Hanoi semestinya menggelar putaran keempat, antara GP Cina dan GP Spanyol. Namun debut mereka sebagai penyelenggara terpaksa ditunda hingga waktu yang belum ditentukan akibat ditangkapnya Nguyen Duc Chung karena kasus korupsi. Padahal, walikota Hanoi itu merupakan pendukung utama balapan jet darat dilaksanakan di negaranya.

Baca Juga:

Racing Point: Pole yang Didapatkan Stroll Bukan karena Keberuntungan Leclerc Dibuat Bingung dengan Performa Ferrari

Carey percaya pandemi Covid-19 akan segera berakhir sehingga situasi kembali normal. Mereka mesti memikirkan apa yang mesti dilakukan ketika hal itu terjadi. Oleh karena itu, F1 mulai merilis rancangan jadwal, serta memberi lampu hijau kepada promotor untuk membuka pemesanan tiket pre-sale.

Selain Vietnam, ada satu tuan rumah yang bermasalah yakni Arab Saudi. Debutan tersebut ingin melangsungkan balapan malam di Jeddah.

Namun, inisiatif mereka mendapat protes keras dari lembaga-lembaga internasional pembela hak asasi manusia. Negara yang dipimpin Raja Salman tersebut dianggap sering melanggar HAM.

Kecaman para aktivis dianggap angin lalu oleh Carey. Ia ingin mendukung Arab Saudi sebagai tuan rumah F1 2021.

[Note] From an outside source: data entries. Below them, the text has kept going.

-- ==== Sys2Proof/Machine/Dispatch.lean ====
section
/-! DEFINITION. What a command does: one direct call of its meaning per constructor, in the order of the opcode table. -/

namespace Sys2Proof.Machine

open Sys2Proof
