-- ==== Sys2Proof/Certificates/Slice0/Obligations.lean ====
section
/-! DEFINITION. The statements for the provers, from the numbered rules of spec/: what a step does, how requests are served and
answered, the effect of every host command and of every event of the table, and the invariants every step keeps. A value the spec leaves
open is the model's own where a docstring names its log entry. -/

open Sys2Proof Sys2Proof.Machine

/-- For every command c and state s whose queue is c followed by rest, a step of s is exec of c on s with the queue rest; with the queue
c :: s.pending it is exec of c on s itself. The queue of waiting commands is the model's own (log entry 4). -/
def Obligations.StepRunsFrontOfQueue : Prop :=
  (∀ (c : Instr) (rest : List Instr) (s : State), s.pending = c :: rest → step s = exec c { s with pending := rest }) ∧
  ∀ (c : Instr) (s : State), step { s with pending := c :: s.pending } = exec c s

/-- With an empty queue a step is one nanosecond (DESIGN CHOICE, log entry 4): the queue stays empty, nothing leaves the device; in STAGING
and ACTIVE the counter C of R300 advances by 1 and the engines' time by 2^48 and the loop's correction (R271), in the other power states
both stand still; the 32.768 kHz crystal advances in every state, with RTC_SEC one up exactly where the crystal and its subseconds wrap.
Every group but time, the power group and, while the firmware drains its management queues, the Ethernet group is unchanged. -/
def Obligations.EmptyQueueStepIsOneNanosecond : Prop :=
  ∀ s : State, s.pending = [] → ∃ t, step s = .next t ∧ t.pending = [] ∧ t.emitted = [] ∧
    (s.pwr.power = .staging ∨ s.pwr.power = .active → t.time.clk = s.time.clk + 1 ∧
      t.time.engine = ((s.time.engine : Int) + 2 ^ 48 + fsgn s.ref.eng RefEng.freqCorr).toNat) ∧
    (s.pwr.power ≠ .staging → s.pwr.power ≠ .active → t.time.clk = s.time.clk ∧ t.time.engine = s.time.engine) ∧
    t.time.base = s.time.base ∧ t.time.offset = s.time.offset ∧
    (s.time.xtal + 32768 < 1000000000 → t.time.xtal = s.time.xtal + 32768 ∧ t.pwr = s.pwr) ∧
    (1000000000 ≤ s.time.xtal + 32768 → t.time.xtal = s.time.xtal + 32768 - 1000000000 ∧
      fget t.pwr.aon Aon.rtcSub = (fget s.pwr.aon Aon.rtcSub + 1) % 32768 ∧
      fget t.pwr.aon Aon.rtcSec = (fget s.pwr.aon Aon.rtcSec + (if fget s.pwr.aon Aon.rtcSub = 32767 then 1 else 0)) % 2 ^ 48) ∧
    (s.pwr.bootState ≠ .firmware → t.eth = s.eth) ∧
    t.ctl = s.ctl ∧ t.flt = s.flt ∧ t.rec_ = s.rec_ ∧ t.mem = s.mem ∧ t.bud = s.bud ∧ t.rte = s.rte ∧ t.sdi = s.sdi ∧ t.flo = s.flo ∧
    t.cmp = s.cmp ∧ t.cal = s.cal ∧ t.ref = s.ref ∧ t.ptp = s.ptp ∧ t.trp = s.trp ∧ t.twin = s.twin ∧ t.upd = s.upd ∧ t.tst = s.tst ∧
    t.free = s.free

/-- A command whose operands its row admits always answers a next state, in every state of the device: nothing in the specification stops
the device as a whole. An operand that no port, mailbox or monitor has (Instr.wf is false) is no command, and is stopped by name. -/
def Obligations.WellFormedCommandsComplete : Prop :=
  (∀ (i : Instr) (s : State), i.wf = true → ∃ t, exec i s = .next t) ∧
  ∀ (i : Instr) (s : State), i.wf = false → exec i s = .fault .illFormed

/-- For each of the 290 commands: when it answers a next state, every part of the state that its row of `writes` does not list is as
before. Parts are the groups of registers, the Port Privilege Table, the Tile Store's bytes (each byte, by address), its payload bytes
below the check region, the free-value counter and the queue of waiting commands, which no command touches. -/
def Obligations.CommandsChangeOnlyTheirParts : Prop :=
  ∀ (i : Instr) (s t : State), exec i s = .next t → ∀ p : Part, p ∉ writes i → p.same s t

/-- After reset (release step 7 of R477 done and the firmware not started, log entry 1): the Port Privilege Table holds the reset words
of R383; mailboxes are IDLE with DONE_MAP and IRQ_EN 0; STAGING, not in Safety Net, no STATUS set; the Tile Store lists nothing; no
ring, flow, route, salvo, session or job exists; the queue of commands is empty and nothing has left the device. -/
def Obligations.ResetLeavesSpecValues : Prop :=
  fget (State.reset.priv .p0) Priv.groups = 0x3FFFE ∧ fget (State.reset.priv .p1) Priv.groups = 0x26FFA ∧
  fget (State.reset.priv .p2) Priv.groups = 0x6002 ∧ fget (State.reset.priv .p3) Priv.groups = 0 ∧
  fget (State.reset.priv .p4) Priv.groups = 0x16002 ∧
  (∀ p, fbit (State.reset.priv p) Priv.readOnly = true ↔ p = .p2) ∧
  State.reset.portOn .p0 = true ∧ State.reset.portOn .p1 = true ∧ State.reset.portOn .p2 = true ∧ State.reset.portOn .p3 = false ∧
  State.reset.portOn .p4 = Config.debugFuse ∧
  (∀ n, (State.reset.mailbox n).state = 0 ∧ fget (State.reset.mailbox n).status MbStatus.dbIgnored = 0) ∧
  State.reset.ctl.doneMap = 0 ∧ State.reset.ctl.irqEn = 0 ∧ State.reset.ctl.sessions = [] ∧ State.reset.ctl.jobs = [] ∧
  State.reset.pwr.power = .staging ∧ State.reset.pwr.halt = none ∧ State.reset.safetyNet = false ∧ State.reset.flt.status = [] ∧
  State.reset.mem.tiles = [] ∧ (∀ r, ringFree (State.reset.ring r) = true) ∧ State.reset.flo.table = [] ∧
  (∀ o, State.reset.routeA o = State.reset.routeP o) ∧ State.reset.role = .solo ∧
  State.reset.pending = [] ∧ State.reset.emitted = []

/-- At reset the Port Privilege Table obeys R384 (PrivInv) and the Tile Store is in its canonical form (State.memWf). -/
def Obligations.ResetKeepsPrivRules : Prop := PrivInv State.reset ∧ State.reset.memWf = true

/-- From every state in which bit 2 of GROUPS is 1 for P0 and 0 for every other port, PORT_EN of P0 is 1 and that of P4 the debug fuse, every
step answers only states in which the same holds: no command sequence, reset, mirror, forwarded command or resynchronisation changes
them. -/
def Obligations.EveryStepKeepsPrivTableRules : Prop := ∀ s t : State, PrivInv s → step s = .next t → PrivInv t

/-- From every state whose Tile Store is in canonical form (addresses strictly rising, no entry equal to what its address reads
unlisted), every step answers only states whose Tile Store is in canonical form. -/
def Obligations.EveryStepKeepsCanonicalTileStore : Prop := ∀ s t : State, s.memWf = true → step s = .next t → t.memWf = true

/-- For every host command (and every undefined opcode) dequeued while the firmware runs on an enabled port (P2 with its MAC enabled), the first check that fails
gives the status of the one response, and the request leaves its queue with nothing else changed: a malformed header E_DECODE; an opcode
the release does not define E_UNKNOWN_OP; a group its port's GROUPS does not allow, or a change of state on a READ_ONLY port, E_PRIV,
recorder reads and clears excepted; on a shadow E_SHADOW; in Safety Net E_STATE; on a primary whose swap or resynchronisation is pending
E_BUSY; a deadline above 60 s E_RANGE with BAD_OFFSET 0xFFFF; an expired one E_TIMEOUT. -/
def Obligations.RefusalsFollowTheOrderOfChecks : Prop :=
  ∀ (i : Instr) (op : Nat) (q : Req) (s : State), hostRequest i = some (op, q) → Req.wf q = true → s.pwr.bootState = .firmware →
    s.heard q.port = true →
    (headerOk q s = false → exec i s = .next (answered op 0x0F q [] (taken q s))) ∧
    (headerOk q s = true → opDefined op = false → exec i s = .next (answered op 0x0D q [] (taken q s))) ∧
    (headerOk q s = true → opDefined op = true → op ≠ 0x0D00 → op ≠ 0x0D01 →
      maskBit (fget (s.priv q.port) Priv.groups) (op / 256) = false → exec i s = .next (answered op 2 q [] (taken q s))) ∧
    (headerOk q s = true → opDefined op = true → op ≠ 0x0D00 → op ≠ 0x0D01 → fbit (s.priv q.port) Priv.readOnly = true →
      changesState op q = true → exec i s = .next (answered op 2 q [] (taken q s))) ∧
    (headerOk q s = true → opDefined op = true → privOk op q s = true → s.role = .shadow → isQuery op = false →
      [0x0D, 0x0E, 0x0F, 0x10].contains (op / 256) = false → exec i s = .next (answered op 0x0103 q [] (taken q s))) ∧
    (headerOk q s = true → opDefined op = true → privOk op q s = true → shadowOk op s = true → s.safetyNet = true →
      isQuery op = false → [0x0100, 0x0103, 0x0106].contains op = false → [0x0D, 0x0E, 0x0F].contains (op / 256) = false →
      exec i s = .next (answered op 3 q [] (taken q s))) ∧
    (headerOk q s = true → opDefined op = true → privOk op q s = true → shadowOk op s = true → safetyNetOk op s = true →
      s.role = .primary → changesState op q = true → s.twin.resync.isSome = true →
      exec i s = .next (answered op 0x0C q [] (taken q s))) ∧
    (headerOk q s = true → opDefined op = true → privOk op q s = true → shadowOk op s = true → safetyNetOk op s = true →
      twinBusy op q s = false → 60000000 < q.deadline.toNat → exec i s = .next (answered op 1 q [0xFF, 0xFF] (taken q s))) ∧
    (headerOk q s = true → opDefined op = true → privOk op q s = true → shadowOk op s = true → safetyNetOk op s = true →
      twinBusy op q s = false → q.deadline.toNat ≤ 60000000 →
      receiptOf op q s + (if q.deadline = 0 then defaultDeadline op else q.deadline.toNat) * 1000 < s.now →
      exec i s = .next (answered op 8 q [] (taken q s)))

/-- While the firmware runs, a command on a disabled port, or on P2 with its MAC disabled, leaves its queue with no response. While the device restarts, a request is lost;
in BOOT_HALT a P2 request is answered E_STATE with the halt record and any other is lost. In Rescue Boot and while the ROM waits for a
load, a request on a port the ROM does not serve is lost, a malformed header gives E_DECODE, and an opcode other than the six of R493
gives E_STATE. -/
def Obligations.RequestsNobodyServesGetNoResponse : Prop :=
  ∀ (i : Instr) (op : Nat) (q : Req) (s : State), hostRequest i = some (op, q) → Req.wf q = true →
    (s.pwr.bootState = .firmware → s.heard q.port = false → exec i s = .next (dequeue op q s.fresh)) ∧
    (s.pwr.bootState ≠ .firmware → s.pwr.bootState ≠ .rescue → s.pwr.bootState ≠ .waitLoad → (s.pwr.halt = none ∨ q.port ≠ .p2) →
      exec i s = .next s.fresh) ∧
    (∀ h, s.pwr.bootState ≠ .firmware → s.pwr.bootState ≠ .rescue → s.pwr.bootState ≠ .waitLoad → s.pwr.halt = some h → q.port = .p2 →
      exec i s = .next { s with emitted := [.service (s.sbFrame q.sender 0x88B6 (responseBytes op 3 q (haltRecord h s) s.now))] }) ∧
    (s.pwr.bootState = .rescue ∨ s.pwr.bootState = .waitLoad → rescuePort q s = false → exec i s = .next s.fresh) ∧
    (s.pwr.bootState = .rescue ∨ s.pwr.bootState = .waitLoad → rescuePort q s = true → headerOk q s = false →
      exec i s = .next (answered op 0x0F q [] (taken q s))) ∧
    (s.pwr.bootState = .rescue ∨ s.pwr.bootState = .waitLoad → rescuePort q s = true → headerOk q s = true →
      [0x0100, 0x0F00, 0x0F01, 0x0F02, 0x0F03, 0x0F04].contains op = false → exec i s = .next (answered op 3 q [] (taken q s)))

/-- The one response of a command, with the header of R399, changes no other state than this: on P1 and P4 it leaves the device at its port to
the sender; on P2 as a service-bus frame to the sender, its EtherType the model's (log entry 51); on P3 it joins what waits in band at the
request's sub-port, and is lost where that is not UP. On P0 the mailbox of the request is DONE with the status, holds the response, and
its bit of DONE_MAP is set; no other mailbox changes. The request then is no longer in its port's queue: one entry fewer where the queue
held it. -/
def Obligations.ResponsesReachTheirPort : Prop :=
  (∀ (op st : Nat) (q : Req) (res : List Byte) (s : State),
    let b := leBytes 2 op ++ leBytes 2 st ++ leBytes 2 q.seq.toNat ++ leBytes 2 res.length ++ leBytes 8 s.now ++ res
    (q.port = .p1 ∨ q.port = .p4 → respond op st q res s = { s with emitted := s.emitted ++ [.response q.port q.chan q.sender b] }) ∧
    (q.port = .p2 → respond op st q res s = { s with emitted := s.emitted ++ [.service (s.sbFrame q.sender 0x88B6 b)] }) ∧
    (q.port = .p3 → (tget subReset s.eth.sub q.chan).link = .up →
      respond op st q res s = { s with ctl := { s.ctl with inband := s.ctl.inband ++ [⟨q.chan, q.sender, b⟩] } }) ∧
    (q.port = .p3 → (tget subReset s.eth.sub q.chan).link ≠ .up → respond op st q res s = s)) ∧
  (∀ (op st : Nat) (q : Req) (res : List Byte) (s : State), q.port = .p0 → q.chan < 64 → st < 2 ^ 16 →
    ((respond op st q res s).mailbox q.chan).state = 3 ∧
    fget ((respond op st q res s).mailbox q.chan).status MbStatus.status = st ∧
    ((respond op st q res s).mailbox q.chan).response = leBytes 2 op ++ leBytes 2 st ++ leBytes 2 q.seq.toNat ++
      leBytes 2 res.length ++ leBytes 8 s.now ++ res ∧
    (respond op st q res s).ctl.doneMap.getLsbD q.chan = true ∧
    ∀ n, n ≠ q.chan → (respond op st q res s).mailbox n = s.mailbox n ∧
      (respond op st q res s).ctl.doneMap.getLsbD n = s.ctl.doneMap.getLsbD n) ∧
  ∀ (op : Nat) (q : Req) (s : State),
    ((dequeue op q s).waiting q.port).length + (if (s.waiting q.port).any (sameWaiting q op) then 1 else 0) = (s.waiting q.port).length ∧
    ∀ p, p ≠ q.port → (dequeue op q s).waiting p = s.waiting p
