-- ==== Sys2Proof/Laws/KeptCore.lean ====
section
/-! SUPPORT. What is left as it is by the named operations, serving, the Ticket Booth, the Tile Store and its rings. -/

set_option Elab.async false

namespace Sys2Proof.Machine

open Sys2Proof

/-! ### Ops -/

@[simp] theorem State.sendInBand_kept {μ : Nat} (p : Nat) (sender : Nat) (bytes : List Byte) (s : State) (hμ : 0x4 &&& μ = 0x4 := by decide) : (State.sendInBand p sender bytes s).kept μ = s.kept μ := kept_mono hμ (by
  unfold State.sendInBand
  repeat' (first | with_reducible rfl | (simp; done) | split | (refine (kept_foldl (fun _ _ => ?_) _ _).trans ?_) | (simp; fail_if_success done)))

theorem done_keeps {μ : Nat} (s : State) (hμ : 0x0 &&& μ = 0x0 := by decide) : Keeps μ (s.kept μ) (done s) := Keeps.mono hμ (by
  unfold done
  (repeat' (first | with_reducible rfl | trivial | (simp; done) | (refine keeps_checked ?_) | split | (simp only [keeps_done]; fail_if_success done) | (refine (kept_foldl (fun _ _ => ?_) _ _).trans ?_) | (simp; fail_if_success done))); done)

@[simp] theorem State.freeWord_kept {μ : Nat} (s : State) (hμ : 0x400000 &&& μ = 0x400000 := by decide) : (State.freeWord s).2.kept μ = s.kept μ := kept_mono hμ (by
  unfold State.freeWord
  repeat' (first | with_reducible rfl | (simp; done) | split | (refine (kept_foldl (fun _ _ => ?_) _ _).trans ?_) | (simp; fail_if_success done)))

@[simp] theorem State.setRate_kept {μ : Nat} (r : Int) (s : State) (hμ : 0x20001 &&& μ = 0x20001 := by decide) :
    (State.setRate r s).kept μ = s.kept μ := kept_mono hμ (by
  unfold State.kept State.setRate
  rw [Kept.mk.injEq]
  refine ⟨hide_eq _ _ rfl, rfl, rfl, rfl, rfl, rfl, rfl, rfl, rfl, rfl, rfl, rfl, rfl, rfl, rfl, rfl, rfl, hide_eq _ _ rfl, rfl, rfl, rfl, rfl, rfl, rfl⟩)

@[simp] theorem State.stepClock_kept {μ : Nat} (n : Int) (s : State) (hμ : 0x1 &&& μ = 0x1 := by decide) :
    (State.stepClock n s).kept μ = s.kept μ := kept_mono hμ (by
  unfold State.kept State.stepClock
  rw [Kept.mk.injEq]
  refine ⟨hide_eq _ _ rfl, rfl, rfl, rfl, rfl, rfl, rfl, rfl, rfl, rfl, rfl, rfl, rfl, rfl, rfl, rfl, rfl, rfl, rfl, rfl, rfl, rfl, rfl, rfl⟩)

@[simp] theorem State.setLinkSt_kept {μ : Nat} (k : Nat) (v : LinkSt) (s : State) (hμ : 0x40000 &&& μ = 0x40000 := by decide) : (State.setLinkSt k v s).kept μ = s.kept μ := kept_mono hμ (by
  unfold State.setLinkSt
  repeat' (first | with_reducible rfl | (simp; done) | split | (refine (kept_foldl (fun _ _ => ?_) _ _).trans ?_) | (simp; fail_if_success done)))

@[simp] theorem State.sendCell_kept {μ : Nat} (k : Nat) (typ : Nat) (idx : Nat) (dest : Nat) (payload : List Byte) (s : State) (hμ : 0x40000 &&& μ = 0x40000 := by decide) : (State.sendCell k typ idx dest payload s).kept μ = s.kept μ := kept_mono hμ (by
  unfold State.sendCell
  repeat' (first | with_reducible rfl | (simp; done) | split | (refine (kept_foldl (fun _ _ => ?_) _ _).trans ?_) | (simp; fail_if_success done)))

“Kami sangat menantikan balapan di Arab Saudi, pastinya jadi tontonan. Bagi kami, itu adalah olahraga. Sangat penting punya lokasi yang menginspirasi dunia. Sebuah kesempatan bagi kami membawa sesuatu yang baru di tempat itu,” Carey menjelaskan.

“Olahraga memegang peranan penting untuk membangun jembatan kepada dunia lain atau budaya. Olahraga bisa memberi manfaat dan memulai kemajuan. Kami dapat melakukannya di Arab Saudi.”